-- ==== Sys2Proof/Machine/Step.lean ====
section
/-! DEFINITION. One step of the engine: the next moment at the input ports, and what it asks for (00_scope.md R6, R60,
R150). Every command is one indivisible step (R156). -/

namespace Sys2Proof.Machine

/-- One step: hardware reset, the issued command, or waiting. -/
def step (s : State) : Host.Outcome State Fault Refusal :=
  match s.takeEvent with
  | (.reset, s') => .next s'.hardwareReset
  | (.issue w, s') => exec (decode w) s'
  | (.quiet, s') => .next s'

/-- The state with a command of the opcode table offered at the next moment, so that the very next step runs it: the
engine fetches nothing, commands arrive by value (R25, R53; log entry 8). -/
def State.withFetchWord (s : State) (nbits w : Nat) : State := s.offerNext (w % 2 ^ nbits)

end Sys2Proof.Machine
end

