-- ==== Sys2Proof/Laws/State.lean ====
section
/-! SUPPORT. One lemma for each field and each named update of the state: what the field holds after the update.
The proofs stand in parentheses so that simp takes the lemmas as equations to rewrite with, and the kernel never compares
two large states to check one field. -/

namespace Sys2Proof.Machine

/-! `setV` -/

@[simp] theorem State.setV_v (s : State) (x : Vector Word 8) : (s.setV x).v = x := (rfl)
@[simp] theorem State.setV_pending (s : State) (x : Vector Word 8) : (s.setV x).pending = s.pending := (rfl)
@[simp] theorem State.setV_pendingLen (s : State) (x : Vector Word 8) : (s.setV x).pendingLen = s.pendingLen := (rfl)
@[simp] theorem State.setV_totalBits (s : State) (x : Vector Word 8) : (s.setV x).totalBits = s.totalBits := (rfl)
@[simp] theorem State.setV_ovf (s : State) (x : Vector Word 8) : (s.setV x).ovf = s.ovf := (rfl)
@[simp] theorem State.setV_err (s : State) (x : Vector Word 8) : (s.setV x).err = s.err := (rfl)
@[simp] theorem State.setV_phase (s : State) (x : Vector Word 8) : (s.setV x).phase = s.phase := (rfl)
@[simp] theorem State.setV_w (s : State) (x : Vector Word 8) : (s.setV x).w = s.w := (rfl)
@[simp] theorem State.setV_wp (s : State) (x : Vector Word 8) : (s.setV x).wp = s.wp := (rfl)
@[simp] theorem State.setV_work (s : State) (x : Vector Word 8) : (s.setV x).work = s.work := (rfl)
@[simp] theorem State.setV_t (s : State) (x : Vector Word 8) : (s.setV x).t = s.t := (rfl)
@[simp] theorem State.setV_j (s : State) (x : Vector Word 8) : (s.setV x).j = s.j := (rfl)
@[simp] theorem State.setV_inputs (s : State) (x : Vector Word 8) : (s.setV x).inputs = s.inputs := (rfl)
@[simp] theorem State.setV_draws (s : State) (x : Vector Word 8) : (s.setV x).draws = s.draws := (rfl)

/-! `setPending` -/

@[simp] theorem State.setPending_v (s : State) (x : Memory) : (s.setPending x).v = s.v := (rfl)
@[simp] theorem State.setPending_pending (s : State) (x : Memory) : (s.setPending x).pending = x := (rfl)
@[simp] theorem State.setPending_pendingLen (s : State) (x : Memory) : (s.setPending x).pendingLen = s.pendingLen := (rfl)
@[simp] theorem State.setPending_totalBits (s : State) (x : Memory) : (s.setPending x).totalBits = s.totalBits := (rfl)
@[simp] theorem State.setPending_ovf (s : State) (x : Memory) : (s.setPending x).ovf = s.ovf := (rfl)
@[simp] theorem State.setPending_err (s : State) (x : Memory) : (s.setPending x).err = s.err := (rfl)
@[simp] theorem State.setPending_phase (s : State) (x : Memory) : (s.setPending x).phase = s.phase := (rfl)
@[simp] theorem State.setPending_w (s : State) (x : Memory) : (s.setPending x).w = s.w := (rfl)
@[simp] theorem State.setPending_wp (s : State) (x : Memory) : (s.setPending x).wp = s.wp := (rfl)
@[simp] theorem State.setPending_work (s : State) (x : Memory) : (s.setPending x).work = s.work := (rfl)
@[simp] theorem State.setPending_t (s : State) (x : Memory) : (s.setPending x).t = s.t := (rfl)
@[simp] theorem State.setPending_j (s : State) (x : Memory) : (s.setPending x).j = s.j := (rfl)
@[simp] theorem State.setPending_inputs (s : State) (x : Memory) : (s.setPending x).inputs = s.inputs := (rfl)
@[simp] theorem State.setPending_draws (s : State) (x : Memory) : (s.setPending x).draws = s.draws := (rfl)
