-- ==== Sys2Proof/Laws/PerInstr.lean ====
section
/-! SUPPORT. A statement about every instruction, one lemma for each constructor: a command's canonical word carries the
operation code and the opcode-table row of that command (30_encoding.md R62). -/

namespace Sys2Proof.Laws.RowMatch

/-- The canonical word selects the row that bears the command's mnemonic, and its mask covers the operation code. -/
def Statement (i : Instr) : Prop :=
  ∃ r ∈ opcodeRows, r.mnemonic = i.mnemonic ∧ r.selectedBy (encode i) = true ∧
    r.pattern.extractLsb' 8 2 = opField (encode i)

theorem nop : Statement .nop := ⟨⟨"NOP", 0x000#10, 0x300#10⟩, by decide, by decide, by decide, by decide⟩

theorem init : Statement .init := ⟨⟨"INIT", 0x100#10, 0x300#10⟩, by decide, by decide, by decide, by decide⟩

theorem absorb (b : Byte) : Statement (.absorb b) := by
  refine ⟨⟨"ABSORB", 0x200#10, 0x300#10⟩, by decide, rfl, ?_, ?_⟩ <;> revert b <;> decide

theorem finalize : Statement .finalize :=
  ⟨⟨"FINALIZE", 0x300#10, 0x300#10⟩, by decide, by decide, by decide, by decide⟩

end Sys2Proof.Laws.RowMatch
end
##############################
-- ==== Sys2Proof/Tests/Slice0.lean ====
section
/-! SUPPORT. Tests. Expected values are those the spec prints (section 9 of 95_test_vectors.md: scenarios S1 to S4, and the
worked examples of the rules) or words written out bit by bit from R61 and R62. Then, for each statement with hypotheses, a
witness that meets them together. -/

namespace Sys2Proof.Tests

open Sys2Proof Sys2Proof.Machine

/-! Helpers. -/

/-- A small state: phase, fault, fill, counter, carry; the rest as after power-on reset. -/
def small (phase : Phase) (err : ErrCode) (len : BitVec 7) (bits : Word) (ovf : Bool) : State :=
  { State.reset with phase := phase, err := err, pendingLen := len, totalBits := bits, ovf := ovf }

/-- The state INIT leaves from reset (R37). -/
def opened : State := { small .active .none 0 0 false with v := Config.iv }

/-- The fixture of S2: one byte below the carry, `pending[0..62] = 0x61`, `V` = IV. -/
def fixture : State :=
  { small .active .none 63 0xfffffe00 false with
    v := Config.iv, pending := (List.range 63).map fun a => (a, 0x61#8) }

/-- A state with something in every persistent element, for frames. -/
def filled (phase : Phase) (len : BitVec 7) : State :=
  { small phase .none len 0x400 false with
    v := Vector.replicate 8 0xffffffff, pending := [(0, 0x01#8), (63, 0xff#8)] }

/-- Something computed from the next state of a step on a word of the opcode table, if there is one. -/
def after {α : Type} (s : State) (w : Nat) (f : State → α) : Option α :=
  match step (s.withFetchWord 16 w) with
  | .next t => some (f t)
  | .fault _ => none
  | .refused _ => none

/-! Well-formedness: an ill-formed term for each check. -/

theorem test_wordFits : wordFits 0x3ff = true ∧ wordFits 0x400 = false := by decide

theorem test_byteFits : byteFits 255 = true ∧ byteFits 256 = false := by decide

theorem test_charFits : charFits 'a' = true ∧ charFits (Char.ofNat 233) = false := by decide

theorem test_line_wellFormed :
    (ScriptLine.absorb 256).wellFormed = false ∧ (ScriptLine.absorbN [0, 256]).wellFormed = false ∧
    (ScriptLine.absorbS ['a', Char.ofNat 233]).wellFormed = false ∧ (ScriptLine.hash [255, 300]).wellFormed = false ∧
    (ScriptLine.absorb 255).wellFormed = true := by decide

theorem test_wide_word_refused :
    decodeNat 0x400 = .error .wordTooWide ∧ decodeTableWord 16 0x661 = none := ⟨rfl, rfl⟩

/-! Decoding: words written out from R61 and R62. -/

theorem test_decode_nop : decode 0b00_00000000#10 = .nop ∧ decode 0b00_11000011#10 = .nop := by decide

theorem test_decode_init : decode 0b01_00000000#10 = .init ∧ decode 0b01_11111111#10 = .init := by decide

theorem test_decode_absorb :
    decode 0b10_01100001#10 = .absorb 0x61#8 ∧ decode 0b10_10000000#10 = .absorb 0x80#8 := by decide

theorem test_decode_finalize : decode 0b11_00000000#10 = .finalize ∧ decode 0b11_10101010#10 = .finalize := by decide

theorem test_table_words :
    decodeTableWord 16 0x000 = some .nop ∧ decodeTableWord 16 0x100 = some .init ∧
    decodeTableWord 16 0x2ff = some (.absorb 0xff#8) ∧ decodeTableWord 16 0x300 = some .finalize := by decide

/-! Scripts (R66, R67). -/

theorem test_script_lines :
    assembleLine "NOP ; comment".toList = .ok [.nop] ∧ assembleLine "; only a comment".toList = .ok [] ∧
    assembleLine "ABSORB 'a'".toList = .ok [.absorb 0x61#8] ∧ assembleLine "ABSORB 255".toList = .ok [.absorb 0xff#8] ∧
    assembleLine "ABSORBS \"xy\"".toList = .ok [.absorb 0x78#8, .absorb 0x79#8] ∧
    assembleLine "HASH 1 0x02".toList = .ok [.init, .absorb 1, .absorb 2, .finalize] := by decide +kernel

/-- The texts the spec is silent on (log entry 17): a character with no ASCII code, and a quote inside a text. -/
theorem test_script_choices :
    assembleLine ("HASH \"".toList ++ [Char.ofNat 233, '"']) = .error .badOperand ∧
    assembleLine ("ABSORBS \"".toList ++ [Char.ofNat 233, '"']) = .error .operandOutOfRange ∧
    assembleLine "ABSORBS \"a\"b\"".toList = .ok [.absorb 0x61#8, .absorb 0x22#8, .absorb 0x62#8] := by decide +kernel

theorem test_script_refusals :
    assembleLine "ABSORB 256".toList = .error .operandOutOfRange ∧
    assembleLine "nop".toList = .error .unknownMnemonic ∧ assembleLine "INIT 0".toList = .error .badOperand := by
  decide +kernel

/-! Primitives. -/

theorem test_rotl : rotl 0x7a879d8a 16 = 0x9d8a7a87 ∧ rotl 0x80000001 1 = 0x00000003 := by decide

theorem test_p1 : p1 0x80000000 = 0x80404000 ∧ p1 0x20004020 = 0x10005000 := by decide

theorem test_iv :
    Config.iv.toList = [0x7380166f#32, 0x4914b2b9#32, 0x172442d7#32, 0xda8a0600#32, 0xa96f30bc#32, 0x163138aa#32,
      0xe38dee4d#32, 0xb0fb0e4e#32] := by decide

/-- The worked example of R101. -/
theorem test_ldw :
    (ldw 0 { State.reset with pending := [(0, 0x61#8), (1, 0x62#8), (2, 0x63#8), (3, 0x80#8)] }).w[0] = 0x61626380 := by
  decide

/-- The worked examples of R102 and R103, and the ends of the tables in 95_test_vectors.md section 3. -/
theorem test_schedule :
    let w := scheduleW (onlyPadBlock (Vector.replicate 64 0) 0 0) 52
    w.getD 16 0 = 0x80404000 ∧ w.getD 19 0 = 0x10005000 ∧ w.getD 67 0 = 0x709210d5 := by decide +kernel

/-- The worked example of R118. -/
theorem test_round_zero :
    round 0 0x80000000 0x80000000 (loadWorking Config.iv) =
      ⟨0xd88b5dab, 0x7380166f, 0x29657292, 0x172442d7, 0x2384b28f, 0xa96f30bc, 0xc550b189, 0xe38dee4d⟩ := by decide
##############################
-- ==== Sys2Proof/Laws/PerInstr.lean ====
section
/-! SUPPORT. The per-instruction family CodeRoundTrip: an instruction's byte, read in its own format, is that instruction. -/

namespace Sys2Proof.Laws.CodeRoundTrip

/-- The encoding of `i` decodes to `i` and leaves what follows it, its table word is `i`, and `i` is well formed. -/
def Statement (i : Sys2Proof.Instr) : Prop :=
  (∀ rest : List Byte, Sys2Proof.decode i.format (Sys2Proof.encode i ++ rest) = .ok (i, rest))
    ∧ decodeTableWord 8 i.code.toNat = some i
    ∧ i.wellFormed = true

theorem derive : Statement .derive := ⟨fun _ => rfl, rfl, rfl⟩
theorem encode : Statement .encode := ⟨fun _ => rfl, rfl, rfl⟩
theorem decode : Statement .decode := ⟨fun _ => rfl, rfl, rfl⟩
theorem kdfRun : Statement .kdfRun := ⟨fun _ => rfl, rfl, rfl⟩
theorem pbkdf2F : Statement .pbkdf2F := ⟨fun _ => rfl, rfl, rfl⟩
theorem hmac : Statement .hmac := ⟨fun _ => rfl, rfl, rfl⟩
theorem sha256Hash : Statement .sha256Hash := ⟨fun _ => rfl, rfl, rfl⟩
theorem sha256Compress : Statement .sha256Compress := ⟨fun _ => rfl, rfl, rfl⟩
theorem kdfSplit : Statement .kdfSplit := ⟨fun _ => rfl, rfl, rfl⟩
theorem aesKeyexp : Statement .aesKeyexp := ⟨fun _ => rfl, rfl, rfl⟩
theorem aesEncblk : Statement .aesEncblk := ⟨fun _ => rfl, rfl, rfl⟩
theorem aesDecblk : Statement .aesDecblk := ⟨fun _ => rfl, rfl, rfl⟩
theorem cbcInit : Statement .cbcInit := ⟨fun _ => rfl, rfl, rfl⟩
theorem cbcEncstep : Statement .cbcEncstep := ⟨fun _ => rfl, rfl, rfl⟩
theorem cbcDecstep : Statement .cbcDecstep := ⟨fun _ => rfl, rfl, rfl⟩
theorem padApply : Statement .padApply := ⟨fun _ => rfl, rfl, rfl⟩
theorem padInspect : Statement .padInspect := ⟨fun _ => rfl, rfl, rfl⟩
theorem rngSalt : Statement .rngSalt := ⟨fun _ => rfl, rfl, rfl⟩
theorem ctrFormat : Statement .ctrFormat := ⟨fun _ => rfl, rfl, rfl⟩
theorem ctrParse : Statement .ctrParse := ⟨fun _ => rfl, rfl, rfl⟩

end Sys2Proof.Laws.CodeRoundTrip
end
##############################
Could you restate, word for word, the lines above from the one with "-- ==== Sys2Proof/Machine/Step.lean" to the one with "s') => .next s'.hardwareReset", both included?

-- ==== Sys2Proof/Machine/Step.lean ====
section
/-! DEFINITION. One step of the engine: the next moment at the input ports, and what it asks for (00_scope.md R6, R60,
R150). Every command is one indivisible step (R156). -/

namespace Sys2Proof.Machine

/-- One step: hardware reset, the issued command, or waiting. -/
def step (s : State) : Host.Outcome State Fault Refusal :=
  match s.takeEvent with
  | (.reset, s') => .next s'.hardwareReset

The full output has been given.